BTW, like the word 'ethic', the word 'leadership' ought not be left unclothed.

Felix,

Very good "food for thought."

The result of the interplay between 'culture', self-interest and bad leadership is a dangerous concoction, which is suffocating, malignant, and corrosive: they do nothing good for progress, national development or simply inspiring and building the next generation.

There is nothing good in twisted cultural values played out at the expense of the majority, with self interest and topping off with bad leadership.

Yet there are pillars of good leadership in the government machinery, civil society and private organizations.

One challenge is how to replicate them.

In a country like Papua New Guinea, culture and self-interest have a say in the unscrupulous leadership demonstrated by some of the leaders of the public service that contributes to political instability.
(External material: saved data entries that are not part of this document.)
/-! ### Flits -/

/-- Whether slot k of a flit is a CMD slot. -/
def flitCmd (f : List Byte) (k : Nat) : Bool := bit (leAt f 0 4) (20 + k)
/-- The CMD entries of slot k. -/
def flitEntries (f : List Byte) (k : Nat) : List Nat := (List.range 12).map fun i => leAt f (4 + 72 * k + 6 * i) 6

/-- Whether a flit is intact (R374 to R376): it has 512 bytes, its CRC is right, and it holds no reserved KIND. -/
def bridgeIntact (f : List Byte) : Bool :=
  f.length == 512 && (crc32 (f.take 508)).toNat == leAt f 508 4 &&
    (List.range 7).all fun k => !flitCmd f k || (flitEntries f k).all fun e => decide (field e 0 4 ≤ 6)

/-- The slots of an intact flit in order. -/
def Device.bridgeSlots (toEast : Bool) (m : Nat) (f : List Byte) (d : Device) : Device :=
  d.each (List.range 7) fun k d =>
    if flitCmd f k then d.each (flitEntries f k) fun e d => d.bridgeEntry toEast m e
    else d.bridgeBeat toEast m (sliceBytes f (4 + 72 * k) 72)

/-- A tick mark comes to the east die on a module (R377): on a service/tick module a replayed one is ignored, and one that no tick has
sent, or that ends a frame of another length than the east die counted to, disagrees with its count, which is a loss of its clock (R383;
log entry 176). -/
def Device.markIn (m : Nat) (again : Bool) (d : Device) : Device :=
  if d.modRole m ≠ 3 then d
  else if again then d.modModule m fun x => { x with marks := x.marks - 1, missed := x.missed + 1 }
  else if (d.module m).marks = 0 ∨ d.take.east.ended ≠ d.take.west.ended then d.loseHalf 1 1
  else d.modModule m fun x => { x with marks := x.marks - 1, missed := 0 }

/-- An intact flit that is next in order taken: its mark, and its slots. -/
def Device.bridgeTake (m : Nat) (toEast : Bool) (f : List Byte) (d : Device) : Device :=
  let l := (d.module m).link toEast
  let d := d.modModule m fun x => x.setLink toEast (l.took 1024)
  (if toEast && bit (leAt f 0 4) 27 then d.markIn m (l.again 1024) else d).bridgeSlots toEast m f

/-- A flit received on a module (R376): a damaged one is dropped and a NAK is owed; an intact one acknowledges the other direction, and the
one that is next in order is taken. -/
def Device.bridgeRecv (m : Nat) (toEast : Bool) (f : List Byte) (d : Device) : Device :=
  let owe := fun (seq : Nat) (d : Device) => d.modModule m fun x => x.setLink toEast ((x.link toEast).owes 1024 seq)
  if !bridgeIntact f then owe ((d.module m).link toEast).expect (d.count (brgReg 0x200) 1)
  else
    let hd := leAt f 0 4
    let seq := field hd 0 10
    let d := d.modModule m fun x => x.setLink (!toEast) ((x.link !toEast).acked 1024 (field hd 10 10))
    let d := if bit hd 28 then d.replayBridge m !toEast else d
    let want := ((d.module m).link toEast).expect
    if seq = want then d.bridgeTake m toEast f
    else if seqLe 1024 seq want then d
    else owe seq d

/-- Whether a flit carries anything: a mark, an entry or a beat. -/
def flitBusy (f : List Byte) : Bool :=
  bit (leAt f 0 4) 27 || (List.range 7).any fun k => !flitCmd f k || (flitEntries f k).any fun e => field e 0 4 != 0

/-- BRIDGE_FLIT (R376), and the flit of empty slots that takes the ACK or NAK back when nothing else has (R374; log entry 148). -/
def Device.bridgeFlit (m : Nat) (toEast : Bool) (f : List Byte) (d : Device) : Device :=
  if d.bridgeDead m || (d.module m).retraining then d
  else
    let n := ((d.module m).link !toEast).nextSeq
    let d := d.bridgeRecv m toEast f
    if ((d.module m).link !toEast).nextSeq = n ∧ (((d.module m).link toEast).nak || flitBusy f) = true then
      d.sendBridge m (!toEast) false [] []
    else d

/-- BRIDGE_FLIT (R376). -/
def execBridgeFlit (m : Fin 28) (toEast : Bool) (flit : List Byte) (s : State) : Host.Outcome State Fault Refusal :=
  s.onClock (Device.bridgeFlit m toEast flit)

/-- BRIDGE_REPLAY_TIMEOUT (R376): no acknowledgement has advanced for 128 flit times. -/
def execBridgeReplayTimeout (m : Fin 28) (toEast : Bool) (s : State) : Host.Outcome State Fault Refusal :=
  s.onClock fun d => d.replayBridge m toEast

/-! ### Lanes and modules -/

/-- The counts of BRG_STATUS after a module has gone down: active modules, and service/tick modules in service. -/
def Device.countModules (d : Device) : Device :=
  let act := (List.range 28).filter fun m => d.modRole m != 0 && d.modWidth m != 0
  (d.setField (brgReg 0) 1 5 act.length).setField (brgReg 0) 16 2 (min 3 d.tickModules.length)

/-- The tick is taken from the lowest service/tick module in service (R377, R386). -/
def Device.choosePrimary (d : Device) : Device :=
  let p := d.tickModules.head?
  d.each (List.range 28) fun m d => d.setField (brgReg (0x100 + 8 * m)) 11 1 (if p = some m then 1 else 0)

/-- What the primary service/tick module carried goes to the other one (R379): signals that were crossing set out again, and the gaffers'
message is sent again. -/
def Device.moveService (d : Device) : Device :=
  let d := d.modTake fun t => { t with signals := t.signals.map fun g => { g with crossing := false } }
  match d.take.decision with
  | some o => if d.take.eastResults && !d.take.eastOutcome then d.sendOutcome o else d
  | none => d

/-- A module goes down (R379): a store or transit module is a fault of the take; a service/tick module hands its work to the other,
and without another the east half is lost. -/
def Device.moduleDown (m : Nat) (d : Device) : Device :=
  if d.modWidth m = 0 then d
  else
    let role := d.modRole m
    let primary := d.bitOf (brgReg (0x100 + 8 * m)) 11
    let d := (d.setField (brgReg (0x100 + 8 * m)) 2 2 0).countModules
    match role with
    | 0 => d
    | 3 =>
      if d.tickModules.isEmpty then d.loseHalf 1 1
      else
        let d := if primary then (d.choosePrimary.setBit (brgReg 0) 19).moveService else d
        d.degraded d.mainLog 12 2
    | _ => d.fault 8 0 0 12 m 0

/-- Failing lanes of a direction replaced by free repair lanes (R373, R379), each with its REPAIR entry (R555): `used` are in use. -/
def Device.repairLanes (m dir used : Nat) (lanes : List (Fin 64)) (d : Device) : Device :=
  d.each ((lanes.take (4 - used)).zip (List.range 4)) fun l d =>
    d.foundRepair 2 d.mainLog 12 8 (m + dir * 2 ^ 5 + l.1.val * 2 ^ 6 + (used + l.2) * 2 ^ 13)

/-- A module goes on after a retrain (R379): everything that its replay buffers hold leaves. -/
def Device.resumeModule (m : Nat) (d : Device) : Device :=
  let d := d.modModule m fun x =>
    { x with retraining := false, eastward := { x.eastward with replayAt := [] }, westward := { x.westward with replayAt := [] } }
  if d.bridgeDead m then d else (d.emitKept m true).emitKept m false

/-- BRIDGE_RETRAIN (R376, R379): each failing lane, of the west-to-east and of the other direction, takes a free repair lane; with none left
the module narrows to a clean half, or goes down. -/
def Device.bridgeRetrain (m : Nat) (failTx failRx : List (Fin 64)) (cleanLo cleanHi : Bool) (d : Device) : Device :=
  if d.modWidth m = 0 then d
  else
    let r := brgReg (0x100 + 8 * m)
    let tx := d.fieldOf r 4 3
    let rx := d.fieldOf r 7 3
    let d := (d.repairLanes m 0 tx failTx).repairLanes m 1 rx failRx
    let tx := tx + failTx.length
    let rx := rx + failRx.length
    let d := (d.setField r 4 3 (min 4 tx)).setField r 7 3 (min 4 rx)
    let d :=
      if tx ≤ 4 ∧ rx ≤ 4 then d
      else if cleanLo || cleanHi then
        let w := d.modWidth m
        let d := d.setField r 2 2 (if cleanLo then 1 else 2)
        if w = 3 then (d.setBit r 10).degraded d.mainLog 12 (1 + m * 2 ^ 8) else d
      else d.moduleDown m
    d.resumeModule m
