/-- BEACON_SEND (R408): a port in service sends its beacon. -/
def Device.beaconOut (p : Nat) (d : Device) : Device :=
  if d.portUp p then d.txPacket p (d.ctrlPacket 0x11 0xFFFF (d.beaconBytes p)) else d

/-- BEACON_SEND (R408). -/
def execBeaconSend (port : Fin 16) (s : State) : Host.Outcome State Fault Refusal := s.onClock (Device.beaconOut port)

/-- A beacon received (R397, R408, R409, R420): its identity is held; the part's own marks the port LOOP, and else the
candidate formed anew outside a take. -/
def Device.beaconIn (p : Nat) (b : List Byte) (d : Device) : Device :=
  if d.portUp p && d.rxNext p 4 fun k => k.kind.toNat == 0x11 && k.payload == b then
    let d := d.takeHead p 4
    let d := d.setReg (fabReg (0x108 + 16 * p)) (BitVec.ofNat 64 (leAt b 0 8))
    if leAt b 0 8 = d.fab.identity.toNat then (d.setField (portReg p) 0 3 6).modPort p fun x => { x with beacon := none }
    else
      let d := d.modPort p fun x => { x with beacon := some b }
      if d.isFrozen || d.portRole p == 3 then d else d.findCandidate
  else d

/-- BEACON (R408). -/
def execBeacon (port : Fin 16) (payload : List Byte) (s : State) : Host.Outcome State Fault Refusal :=
  s.onClock (Device.beaconIn port payload)

/-! ### Election and topology -/

/-- A packet broadcast before COMMIT (R409): on every port that takes part but the one it came from; a part accepts it only on its
parent port, so it follows the parent tree. -/
def Device.flood (d : Device) (from' : Option Nat) (k : Packet) : Device :=
  d.each (d.joinPorts.filter fun p => from' != some p) fun p d => d.txPacket p k

/-- The part's answer to a TOPO (R409, step 3). -/
def Device.topoAnswer (d : Device) : List Byte :=
  leBytes 8 d.fab.identity.toNat ++ leBytes 2 d.staticAddr ++ List.replicate 6 0 ++
    ((List.range 16).flatMap fun p => leBytes 8 (if d.portUp p then (d.reg (fabReg (0x108 + 16 * p))).toNat else 0)) ++
    (List.range 16).map fun p =>
      BitVec.ofNat 8 (d.portRole p + (if d.portState p = 3 then 8 else if d.portState p = 4 then 4 else 0) * 2 ^ 4)

/-- ELECTION (R409, step 2): the part's own identity has been CAND for 20 ms and every neighbour shows it: the part becomes
coordinator and timing master, and asks for the topology. -/
def Device.election (d : Device) : Device :=
  let me := d.fab.identity
  if d.fab.electing && !d.isFrozen && d.eligible && d.fab.cand == me &&
      d.joinPorts.all fun p => (((d.port p).beacon).map fun b => leAt b 0x28 8 == me.toNat).getD false then
    let heard := maxOf (d.fab.epochSeen :: d.beacons.map fun b => leAt b.2 0x30 4)
    let e := (heard + 1) % 2 ^ 32
    let d := { d with fab := { d.fab with electing := false, stagedEpoch := e, epochSeen := e, topo := [d.topoAnswer] } }
    let d := (d.setField (fabReg 0) 1 2 1).setReg (fabReg 0x10) me
    let d := ((d.setField (gafReg 0x18) 1 2 3).setField (gafReg 0x18) 3 1 0).setReg (gafReg 0x60) me
    let d := d.setField (gafReg 0x68) 0 37 e
    d.flood none (d.ctrlPacket 0x13 0xFFFF [])
  else d

/-- ELECTION (R409). -/
def execElection (s : State) : Host.Outcome State Fault Refusal := s.onClock Device.election

/-- A control packet of a kind taken in its turn (R407), whether it is used or not; `f` uses it. -/
def Device.ctrlIn (p kind : Nat) (k : Packet) (ok : Bool) (f : Device → Device) (d : Device) : Device :=
  if d.portUp p && k.kind.toNat == kind && d.rxFirst p k then (if ok then f (d.takeRx p k) else d.takeRx p k) else d

/-- A TOPO packet (R409, step 3): the coordinator's is answered and passed on; an answer goes on toward the coordinator, which keeps
it. -/
def Device.topoIn (p : Nat) (k : Packet) (d : Device) : Device :=
  d.ctrlIn p 0x13 k (d.joins p && !d.isFrozen) fun d =>
    let go := { k with hops := k.hops + 1 }
    if k.dest.toNat = 0xFFFE then
      if d.bitOf (fabReg 0) 1 then
        { d with fab := { d.fab with topo := (d.fab.topo.filter fun t => leAt t 0 8 != leAt k.payload 0 8) ++ [k.payload] } }
      else
        match d.fab.parent with
        | some q => if 16 ≤ k.hops.toNat then d else d.txPacket q go
        | none => d
    else if d.fab.parent = some p ∧ d.bitOf (fabReg 0) 1 = false then
      let d := d.txPacket p (d.ctrlPacket 0x13 0xFFFE d.topoAnswer)
      if 16 ≤ k.hops.toNat then d else d.flood (some p) go
    else d

/-- TOPO (R409). -/
def execTopo (port : Fin 16) (pkt : Packet) (s : State) : Host.Outcome State Fault Refusal := s.onClock (Device.onlyIf pkt.wf (Device.topoIn port pkt))
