-- ==== Sys2Proof/Machine/Host.lean ====
section
/-! DEFINITION. The host port (R424 to R438): the link and configuration requests, reads and writes of device memory through BAR2,
doorbells, MSI-X, power states and function resets, and the DMA engines. -/
namespace Sys2Proof.Machine

open Sys2Proof

/-! ### The link and configuration space -/

/-- LINK_UP (R449). -/
def Device.linkUp (d : Device) : Bool := d.bitOf (hstReg 0) 11

/-- HOST_LINK_UP (R425, R449, R482): training ends; it begins once phase 2 has begun and PERST_N is high. -/
def Device.hostLinkUp (rate width : Nat) (d : Device) : Device :=
  if d.linkUp || !d.pins.perstN || decide (d.start.phaseDone < 2) || decide (6 < rate) || !(([1, 2, 4, 8, 16] : List Nat).contains width) then d
  else
    let d := (d.setField (hstReg 0) 0 4 rate).setField (hstReg 0) 4 5 width
    (d.setField (hstReg 0) 9 1 (if 5 ≤ rate then 1 else 0)).setBit (hstReg 0) 11

/-- HOST_LINK_UP (R425). -/
def execHostLinkUp (rate : BitVec 4) (width : BitVec 5) (s : State) : Host.Outcome State Fault Refusal :=
  s.run (Device.hostLinkUp rate.toNat width.toNat)

/-- Whether configuration requests complete (R425, R502): start-up has reached ready, or has failed. -/
def Device.cfgOpen (d : Device) : Bool := d.bitOf (svcReg 0xB000) 3 || d.bitOf (svcReg 0xB000) 5

/-- The function enters D3hot (R438): memory space closes, and the engines pause after their current descriptors. -/
def Device.enterD3 (d : Device) : Device :=
  if d.linkUp && !d.bitOf (hstReg 0) 10 then
    { d.setBit (hstReg 0) 10 with
      host := { d.host with engines := (List.range 8).foldl (fun m e => mmod DmaEngine.reset m e fun x => { x with paused := true }) d.host.engines } }
  else d

/-- The function returns to D0 (R438): engines resume, and pending vectors are sent. -/
def Device.enterD0 (d : Device) : Device :=
  if d.bitOf (hstReg 0) 10 then
    ({ d.setField (hstReg 0) 10 1 0 with
      host := { d.host with engines := (List.range 8).foldl (fun m e => mmod DmaEngine.reset m e fun x => { x with paused := false }) d.host.engines } } :
        Device).sendPending
  else d

/-- D3HOT_ENTRY (R438). -/
def execD3hotEntry (s : State) : Host.Outcome State Fault Refusal := s.run Device.enterD3
/-- D0_ENTRY (R438). -/
def execD0Entry (s : State) : Host.Outcome State Fault Refusal := s.run Device.enterD0

/-- The base address registers (R426): the dwords of BAR0, BAR2 and BAR4, with the size of each as a power of two, and whether it is
prefetchable. -/
def Device.bars (d : Device) : List (Nat × Nat × Bool) := [(4, 29, false), (6, d.host.bar2Log2, true), (8, 20, false)]

/-- The dwords that a configuration write stores (R424, R426): the six of the BARs, and the control of the PCI Express capability. -/
def cfgStored (dword : Nat) : Bool := (decide (4 ≤ dword) && decide (dword < 10)) || dword == Config.pcieDword + 2
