-- ==== Sys2Proof/Machine/Core.lean ====
section
/-! DEFINITION. The machine as the host runs it. -/

/-- The block: its states, why it stops, its step, and its state after reset. -/
def Sys2Proof.core : Host.Core :=
  { State := Sys2Proof.Machine.State, Fault := Sys2Proof.Machine.Fault,
    Refusal := Sys2Proof.Machine.Refusal, step := Sys2Proof.Machine.step, reset := Sys2Proof.Machine.State.reset }
end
To the future leaders of our developing nations, whenever you are in authority make decisions that will benefit everyone.

Also don't forget to consider public opinion about any decision that will affect the population and the country as a whole.

Nice piece, Mr Baraka.

Thanks Leonard. I think we must do this for our nation, region and global recognition.

It's amazing how inconsistent and poor leadership impacts so many things. Apart from government it occurs in just about every facet of public and private life. It must be terribly frustrating for those few good leaders who are inevitably overwhelmed by their incompetent peers.

Perhaps the ideal of consensus portrayed in the so-called Melanesian Way is to blame. Maybe if PNG had had a traditional chiefly system everywhere rather than in just a few places like the Trobriands things would have run better.

I don't know how you manufacture competent leaders from a consensus-orientated society. My only guess would be through education but that obviously doesn't work.

The colonial system worked well because Australia imported it's own leaders to fill the gap. Businesses run by expatriates work well in PNG because the bosses come from hierarchical societies ingrained with the leadership ethos from babyhood but that can't go on forever. The jealousies that are engendered eventually become destructive and end in things like the burning and looting of Asian shops.

You have to be hardnosed, pragmatic and ruthless to be a good leader. That doesn't seem to exist in your average Papua New Guinean.

The only thing that Papua New Guineans in leadership roles seem to have picked up from the west is personal greed.

Agreed, Felix, and well done in articulating what some of us have expressed in other writings for some time.

PNG's fundamental problems are that of consistently poor leadership.

It depends on the right people making individual decisions for our collective benefit.

Every other development challenge presents soluble problems, mere difficulties compared to building up tenable and effective leadership.

Even having individual leaders of quality is not enough because it takes 111 MP's to run PNG.

Good governance depends on group dynamics.

Being my junior in PNG Studies and International Relations at DWU, I would say, Felix Baraka, you really a bullet, fresh from the barrel of the gun on all the issues you are exploring.

Keep up the good work for PNG as I do for my Solomon island of Bougainville.

Thanks Phil. I believe these are the underlying dilemmas.

This is a very good and succinct appraisal Felix.